In Quantum Processes Systems, and Information by Schumacher and Westmoreland we are given this property of the partial trace
$$ Tr_R G^{RQ} = Tr_R \left( |\alpha^R,\phi^Q \rangle\langle\beta^R,\psi^Q| \right) =\\ =Tr_R \left(|\alpha^R \rangle \langle \beta^R|\otimes|\phi^Q\rangle\langle \psi^Q| \right)=\\ =\langle\beta^R|\alpha^R\rangle |\phi^Q\rangle\langle\psi^Q|. $$
Can the partial trace still be found if $G^{RQ}$ can't be expressed as a tensor product of two operators?
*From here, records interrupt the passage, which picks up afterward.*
/-- Major 0x38 (R143). -/
def decodeMatrix (w : Nat) : Option Instr :=
  match fld w 18 6 with
  | 0 => zeros w 3 10 (some (.mxCfg (fldReg w 13) (Fin.ofNat 8 (fld w 0 3))))
  | 1 => zeros w 0 3 (some (.mxTask (fldReg w 13) (fldReg w 8) (fldReg w 3)))
  | 2 => zeros w 8 5 (zeros w 0 3 (some (.mxWait (fldReg w 13) (fldReg w 3))))
  | 3 => zeros w 8 5 (zeros w 0 3 (some (.mxZero (fldReg w 13) (fldReg w 3))))
  | 8 => zeros w 12 1 (zeros w 0 8 (some (.ringCfg (fldReg w 13) (Fin.ofNat 16 (fld w 8 4)))))
  | 9 => zeros w 12 6 (zeros w 0 3 (some (.ringSt (Fin.ofNat 16 (fld w 8 4)) (fldReg w 3))))
  | 10 => zeros w 12 6 (zeros w 0 3 (some (.ringReset (Fin.ofNat 16 (fld w 8 4)) (fldReg w 3))))
  | _ => none

/-- Major 0x39 (R143). -/
def decodeCopy (w : Nat) : Option Instr :=
  match fld w 18 6 with
  | 0 => zeros w 0 8 (some (.cpGo (fldReg w 13) (fldReg w 8)))
  | 1 => zeros w 3 10 (some (.cpSet (fldReg w 13) (Fin.ofNat 8 (fld w 0 3))))
  | 2 => zeros w 8 10 (some (.cpGet (fldReg w 3) (Fin.ofNat 8 (fld w 0 3))))
  | 3 => zeros w 8 10 (zeros w 0 3 (some (.cpWait (fldReg w 3))))
  | _ => none

/-- Major 0x3A (R143). -/
def decodeSync (w : Nat) : Option Instr :=
  match fld w 18 6 with
  | 0 =>
    match fld w 0 3 with
    | 0 => some (.barInit (fldReg w 13) (fldReg w 8) (fldReg w 3))
    | 1 => some (.barInitF (fldReg w 13) (fldReg w 8) (fldReg w 3))
    | _ => none
  | 1 => zeros w 0 3 (some (.barArr (fldReg w 13) (fldReg w 8) (fldReg w 3)))
  | 2 => zeros w 0 3 (some (.barWait (fldReg w 13) (fldReg w 8) (fldReg w 3)))
  | 3 => zeros w 0 3 (some (.barArrw (fldReg w 13) (fldReg w 8) (fldReg w 3)))
  | 4 => zeros w 8 5 (zeros w 0 3 (some (.barKill (fldReg w 13) (fldReg w 3))))
  | 5 => zeros w 8 5 (zeros w 0 3 (some (.barRd (fldReg w 13) (fldReg w 3))))
  | 8 => zeros w 0 13 (some (.evWait (fldReg w 13)))
  | 9 => zeros w 0 13 (some (.evFire (fldReg w 13)))
  | 12 => zeros w 8 5 (zeros w 0 3 (some (.mtxLock (fldReg w 13) (fldReg w 3))))
  | 13 => zeros w 8 5 (zeros w 0 3 (some (.mtxTry (fldReg w 13) (fldReg w 3))))
  | 14 => zeros w 8 5 (zeros w 0 3 (some (.mtxUnlock (fldReg w 13) (fldReg w 3))))
  | 16 => zeros w 0 3 (some (.cntInit (fldReg w 13) (fldReg w 8) (fldReg w 3)))
  | 17 => zeros w 0 3 (some (.cntAdd (fldReg w 13) (fldReg w 8) (fldReg w 3)))
  | 18 => zeros w 8 5 (zeros w 0 3 (some (.cntRd (fldReg w 13) (fldReg w 3))))
  | 19 => zeros w 0 3 (some (.cntWait (fldReg w 13) (fldReg w 8) (fldReg w 3)))
  | 24 => zeros w 8 5 (zeros w 0 3 (some (.gbar (fldReg w 13) (fldReg w 3))))
  | 28 => zeros w 8 5 (zeros w 0 3 (some (.barAlloc (fldReg w 13) (fldReg w 3))))
  | 29 => zeros w 8 5 (zeros w 0 3 (some (.cntAlloc (fldReg w 13) (fldReg w 3))))
  | 30 => zeros w 8 10 (zeros w 0 3 (some (.mtxAlloc (fldReg w 3))))
  | 32 => zeros w 8 5 (zeros w 0 3 (some (.barFree (fldReg w 13) (fldReg w 3))))
  | 33 => zeros w 8 5 (zeros w 0 3 (some (.cntFree (fldReg w 13) (fldReg w 3))))
  | 34 => zeros w 8 5 (zeros w 0 3 (some (.mtxFree (fldReg w 13) (fldReg w 3))))
  | _ => none
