-- ==== Sys2Proof/Machine/Cache.lean ====
section
/-! DEFINITION. The caches (R65, R67 to R69): lines of two sectors in sets, their retention hints, the placing and the
choosing of victims, and the sectors that L2 homes hold. -/

namespace Sys2Proof.Machine

set_option linter.unusedVariables false

/-! ### Lines, sets and hints -/

/-- The home of a line: die × 64 + slice (R65). -/
def homeOf (a : Nat) : Nat := bits a 8 8 ^^^ bits a 16 8 ^^^ bits a 24 8 ^^^ bits a 32 8

/-- How a cache keeps its sectors (R67): a sector's line and set, both numbered over all caches of the kind, the hint of a
line, the ways of a set and the most sticky ways. -/
structure Geo (α : Type) where
  line   : α → Nat
  sector : α → Nat
  set    : α → Nat
  hint   : α → Hint
  mark   : α → Hint → α
  ways   : Nat
  sticky : Nat

/-- The lines of a set, the most recently used first. -/
def Geo.lines {α : Type} (g : Geo α) (l : List α) (set : Nat) : List Nat :=
  ((l.filter fun c => g.set c = set).map g.line).eraseDups

/-- Whether a line is sticky. -/
def Geo.stuck {α : Type} (g : Geo α) (l : List α) (line : Nat) : Bool :=
  l.any fun c => g.line c = line && g.hint c = .hk

/-- The lines of a set that go first, `n` of them: the least recently used, sticky ones after all others (R68). -/
def Geo.victims {α : Type} (g : Geo α) (l : List α) (set n : Nat) : List Nat :=
  let ids := (g.lines l set).reverse
  ((ids.filter fun i => !g.stuck l i) ++ ids.filter fun i => g.stuck l i).take n

/-- Room for one more sticky line: the least recently used of too many becomes a default line (R69). -/
def Geo.demote {α : Type} (g : Geo α) (l : List α) (set : Nat) : List α :=
  let st := (g.lines l set).filter fun i => g.stuck l i
  if st.length < g.sticky then l
  else
    match st.getLast? with
    | some v => l.map fun c => if g.line c = v then g.mark c .hd else c
    | none => l

/-- A sector inserted or touched with the hint it has (R68, R69): its line records the hint and becomes the most recently
used, but a streaming insertion of a new line makes it the next victim of its set. -/
def Geo.place {α : Type} (g : Geo α) (l : List α) (c : α) (insert : Bool) : List α :=
  let mine := c :: (l.filter fun d => g.line d = g.line c && g.sector d ≠ g.sector c).map fun d => g.mark d (g.hint c)
  let rest := l.filter fun d => g.line d ≠ g.line c
  let rest := if g.hint c = .hk then g.demote rest (g.set c) else rest
  if insert && g.hint c = .hs then
    let v := g.victims rest (g.set c) ((g.lines rest (g.set c)).length + 1 - g.ways)
    (rest.filter fun d => !v.contains (g.line d)) ++ mine ++ rest.filter fun d => v.contains (g.line d)
  else mine ++ rest

/-- The lines that overfull sets have lost. -/
def Geo.spill {α : Type} (g : Geo α) (l : List α) : List Nat :=
  (l.map g.set).eraseDups.flatMap fun st => g.victims l st ((g.lines l st).length - g.ways)

/-- The L1D of a core: 256 sets of 12 ways, 3 sticky; a line's set is its number modulo 256. -/
def geo1 : Geo Copy1 where
  line c := c.core * 2 ^ 50 + c.sector / 2
  sector c := c.sector
  set c := c.core * 256 + c.sector / 2 % 256
  hint c := c.hint
  mark c h := { c with hint := h }
  ways := 12
  sticky := 3

/-- The L1I of a core: 64 sets of 4 ways; fetches carry no hint. -/
def geoI : Geo CopyI where
  line c := c.core * 2 ^ 50 + c.sector / 2
  sector c := c.sector
  set c := c.core * 64 + c.sector / 2 % 64
  hint _ := .hd
  mark c _ := c
  ways := 4
  sticky := 1

/-- The L2 slices: 512 sets of 24 ways each, 6 sticky; address bits [24:16] choose a line's set within its home slice. -/
def geo2 : Geo Copy2 where
  line c := c.sector / 2
  sector c := c.sector
  set c := homeOf (c.sector * 128) * 512 + bits (c.sector * 128) 16 9
  hint c := c.hint
  mark c h := { c with hint := h }
  ways := 24
  sticky := 6

/-- The retention hint of a line in L1 after an access: a bypass access never changes it (R69). -/
def touch (c : Copy1) (h : Hint) : Copy1 := if h = .hb then c else { c with hint := h }

/-- Inserts or touches a copy in its L1D (R68, R69). -/
def useCopy (l : List Copy1) (c : Copy1) : List Copy1 := geo1.place l c (!l.any fun d => geo1.line d = geo1.line c)

/-- The retention hint of a 2-bit code (R138). -/
def hintOf (c : Nat) : Hint :=
  match c % 4 with
  | 0 => .hd | 1 => .hs | 2 => .hk | _ => .hb

/-- The L2 takes a bypass access as streaming (R68). -/
def hint2 (h : Hint) : Hint := if h = .hb then .hs else h

/-! ### The sectors that L2 homes hold -/

/-- The storage key of a byte that its L2 home holds, by its virtual address (R77). -/
def vkey (a : Nat) : Nat := 2 ^ 61 + a

/-- The entry of an address's sector at its L2 home. -/
def MemSys.at2 (m : MemSys) (a : Nat) : Option Copy2 := m.l2.find? fun c => c.sector = a / 128

/-- Whether the L2 home of an address holds its sector. -/
def MemSys.resident (m : MemSys) (a : Nat) : Bool := m.l2.any fun c => c.sector = a / 128

/-- Where the home finds a byte: in its L2 slice, else in memory at its physical address. -/
def MemSys.homeKey (m : MemSys) (a phys : Nat) : Nat := if m.resident a then vkey a else phys

/-- The physical address of a byte that a home found at a key. -/
def MemSys.physKey (m : MemSys) (key : Nat) : Nat :=
  if 2 ^ 61 ≤ key then
    match m.at2 (key - 2 ^ 61) with
    | some c => c.key + key % 128
    | none => key
  else key

/-- Where a physical byte is found: in the L2 slice that holds its sector, else in memory. -/
def MemSys.frameKey (m : MemSys) (pa : Nat) : Nat :=
  match m.l2.find? fun c => c.key = pa / 128 * 128 with
  | some c => vkey (c.sector * 128 + pa % 128)
  | none => pa

/-- Rising insertion without repeats. -/
def addOff : List Nat → Nat → List Nat
  | [], o => [o]
  | x :: t, o => if o < x then o :: x :: t else if o = x then x :: t else x :: addOff t o

/-- Marks `n` bytes from a key dirty at their L2 home, when it holds them (R67); no write crosses a sector. -/
def dirty2 (l : List Copy2) (key n : Nat) : List Copy2 :=
  if key < 2 ^ 61 then l
  else l.map fun c =>
    if c.sector = (key - 2 ^ 61) / 128 then
      { c with dirty := (List.range n).foldl (fun d i => addOff d (key % 128 + i)) c.dirty }
    else c

/-- An access reaches a sector at its L2 home (R68, R69). -/
def touch2 (m : MemSys) (a : Nat) (h : Hint) : MemSys :=
  match m.at2 a with
  | none => m
  | some c =>
    let old := m.l2.any fun d => d.sector / 2 = c.sector / 2 && (d.sector ≠ c.sector || !d.new)
    { m with l2 := geo2.place m.l2 { c with hint := hint2 h, new := false } (c.new && !old) }

/-- Moves the marks of one sector's pending reductions from one place of its bytes to another. -/
def moveReds (l : List Red) (src dst : Nat) : List Red :=
  l.map fun r => if src ≤ r.key && r.key < src + 128 then { r with key := dst + (r.key - src) } else r

/-- Fills a sector into its L2 home from its physical place, with its poison (R67, R367). -/
def fill2 (m : MemSys) (a phys : Nat) (h : Hint) (new : Bool) : MemSys :=
  if m.resident a then m
  else
    let v := vkey (a / 128 * 128)
    let p := phys / 128 * 128
    let c : Copy2 := ⟨a / 128, p, [], hint2 h, new⟩
    { m with
      l2 := geo2.place m.l2 c (!m.l2.any fun d => d.sector / 2 = c.sector / 2)
      bytes := m.bytes.put v (m.bytes.bytes p 128)
      poison := if m.poison.contains p then v :: m.poison else m.poison
      reds := moveReds m.reds p v }

/-- Writes the dirty bytes of a sector at its L2 home to memory, with its poison (R67, R367); the home keeps the sector clean. -/
def clean2 (m : MemSys) (c : Copy2) : MemSys :=
  let v := vkey (c.sector * 128)
  let keep := m.poison.filter fun g => !(g = c.key && c.dirty.length = 128)
  { m with
    l2 := m.l2.map fun d => if d.sector = c.sector then { d with dirty := [] } else d
    bytes := c.dirty.foldl (fun b o => Memory.set b (c.key + o) (m.bytes.get (v + o))) m.bytes
    poison := if m.poison.contains v && !keep.contains c.key then c.key :: keep else keep }

/-- A sector leaves its L2 home, its bytes in memory as they stand there. -/
def forget2 (m : MemSys) (c : Copy2) : MemSys :=
  let v := vkey (c.sector * 128)
  { m with
    l2 := m.l2.filter fun d => d.sector ≠ c.sector
    bytes := m.bytes.filter fun b => b.1 < v || v + 128 ≤ b.1
    poison := m.poison.filter fun g => g ≠ v
    reds := moveReds m.reds v c.key }

end Sys2Proof.Machine
end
If we can instead express it as a sum of tensor products and do this:
$$ Tr_R G^{RQ} = Tr_R \left( |\alpha^R,\phi^Q \rangle\langle\beta^R,\psi^Q| + |\kappa^R,\zeta^Q \rangle\langle\lambda^R,\xi^Q|\right) =\\ =Tr_R \left(|\alpha^R \rangle \langle \beta^R|\otimes|\phi^Q\rangle\langle \psi^Q| + |\kappa^R \rangle \langle \lambda^R|\otimes|\zeta^Q\rangle\langle \xi^Q|\right)=\\ =\langle\beta^R|\alpha^R\rangle |\phi^Q\rangle\langle\psi^Q| + \langle\lambda^R|\kappa^R\rangle |\zeta^Q\rangle\langle\xi^Q| ? $$
If it has this linearity property, how to prove it? What is the physical interpretation of there not being a tensor product that gives $G^{RQ}$. And if we can find a sum of tensor products then what's so special about them that makes this linearity true?
I didn't want to post it on math exchange because I'd probably not understand an answer written by a mathematician and I am also interested in the physical interpretation of what is happening here.